Waddell was one of the dozens of people who volunteered to help sandbag in the RM of Cornwallis this week and said he was absolutely stunned to find out that municipalities in need were stymied by the sandbagging machine’s requirements.
"We’ve got this wonderful piece of equipment that’s been in photo-ops like crazy, but if it’s not suited for our region and our region’s needs, then we’ve got to find a way to make it so," he said.
"The province needs to show more leadership on the issue."
Despite the fact that a single municipality has yet to use it, Sanderson said the machine will remain in Brandon until it is either required somewhere else or an analysis is done on whether it will be needed in the area.
Thousands of sandbags in use
The City of Brandon has filled more than 30,000 sandbags since securing its own 1,500 bag-per-hour sandbagging machine in mid-March.

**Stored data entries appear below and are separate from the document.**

-- ==== Sys2Proof/Machine/State.lean ====
section
/-!
DEFINITION. The machine's state as plain data (10_state.md R20, R29), its value after hardware reset (10_state.md R34), and the
reasons a step can stop: there are none (60_exceptions.md R206).
-/
namespace Sys2Proof.Machine

/-- The three accumulator words (10_state.md R21, R22): exactly three, 64 bits each. -/
@[ext]
structure Words where
  w0 : AccWord
  w1 : AccWord
  w2 : AccWord
  deriving DecidableEq, Repr

/-- PHASE, where the command port is in its word stream (10_state.md R29). -/
inductive Phase where
  /-- The next word on CMD_IN is a command word. -/
  | idle
  /-- An ADD of length `n` has been decoded, and `buf` holds the payload bytes received so far. -/
  | payload (n : Nat) (buf : List Byte)
  deriving DecidableEq, Repr

/-- One move: the engine's own, or an act of the host (20_memory.md R68; log 2). -/
inductive Turn where
  /-- The engine moves. -/
  | engine
  /-- The host delivers a word on CMD_IN (20_memory.md R51). -/
  | deliver (v : PortWord)
  /-- The host takes a word from RSP_OUT (20_memory.md R52). -/
  | take
  /-- The host asserts RST (20_memory.md R53). -/
  | assertRst
  /-- The host releases RST (20_memory.md R53). -/
  | releaseRst
  deriving DecidableEq, Repr

/-- The faults of a step. There are none: an error of the QXE transfers no control and stops nothing, it sets a sticky flag
(60_exceptions.md R203, R206), and a wait is no error (60_exceptions.md R209). Safe: no behaviour of the QXE is cut off. -/
inductive Fault where
  deriving DecidableEq, Repr

/-- The refusals of a step. -/
inductive Refusal where
  /-- Raised by an arm of exec for an instruction that has no meaning yet; no arm raises it. Safe: a refusal proves nothing. -/
  | notModelled (mnemonic : String)
  deriving DecidableEq, Repr

/-- The state of the QXE and of its ports. -/
@[ext]
structure State where
  /-- W[0], W[1], W[2] (10_state.md R21). -/
  words : Words
  /-- CURSOR, 8 bits with values 0 to 159 (10_state.md R23). -/
  cursor : BitVec 8
  /-- TOTAL, the byte count (10_state.md R24). -/
  total : BitVec 64
  /-- ILLOP, sticky (10_state.md R26). -/
  illop : Bool
  /-- RSVD, sticky (10_state.md R26). -/
  rsvd : Bool
  /-- WRAP, sticky (10_state.md R26). -/
  wrap : Bool
  /-- PHASE (10_state.md R29). -/
  phase : Phase
  /-- RSPQ, oldest first (10_state.md R29). -/
  rspq : List PortWord
  /-- The words the command in progress has still to emit, while Emit waits for room in RSPQ (20_memory.md R51, R52; log 6). -/
  emitting : List PortWord
  /-- The words the host has delivered on CMD_IN and the engine has not taken, oldest first (20_memory.md R51; log 1). -/
  cmdIn : List PortWord
  /-- The level of the input RST: true while it is asserted (20_memory.md R53; log 3). -/
  rst : Bool
  /-- MODEL's own: the words the host has taken from RSP_OUT, oldest first, which is what a run is observed to do
  (70_reset_and_hazards.md R252; log 7). -/
  taken : List PortWord
  /-- MODEL's own: who moves next; once it is empty the engine moves (log 2). -/
  turns : List Turn
  /-- The open parameter RSP_DEPTH (00_scope.md R6), which no step changes (log 4). -/
  rspDepth : Nat
  deriving DecidableEq, Repr

/-- The accumulator with every bit 0. -/
def Words.zero : Words := { w0 := 0, w1 := 0, w2 := 0 }

/-- The machine right after hardware reset (10_state.md R34, 70_reset_and_hazards.md R230), RST released, nothing delivered. -/
def State.reset : State where
  words := Words.zero
  cursor := 0
  total := 0
  illop := false
  rsvd := false
  wrap := false
  phase := .idle
  rspq := []
  emitting := []
  cmdIn := []
  rst := false
  taken := []
  turns := []
  rspDepth := Config.rspDepth

end Sys2Proof.Machine
end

Some will be used to plug storm sewers, weigh down manholes and secure barricades, while others will be used this weekend to protect two properties in the city’s east end that sit just outside the perimeter of the city’s dike.
The remainder will sit on standby in the event that portions of the city’s dike breaches or new areas of flooding concern emerge.
While general manager of operational service Rod Sage notes that the bags they’ve filled so far have been filled primarily to meet the city’s needs, "if push came to shove" the city would hand them over to municipalities that required a ready-to-go supply.
The city’s sandbagging machine could also be loaded up on a trailer and loaned out to surrounding municipalities, provided the city is not in immediate need of the machine, he said.
The city still has about 30,000 unfilled bags in stock, of which a portion are being made available to the public to maximum of 50 per household, provided they fill them themselves at the Public Works yard on Richmond Avenue East.
The province, meanwhile, does not have an emergency stockpile of prepared sandbags for municipalities or individual property owners to access if they are caught off guard without a supply.
The 1.4 million filled bags currently being stored at Winnipeg’s Kapyong Barracks are for "provincial requirements," a provincial spokesperson said Thursday.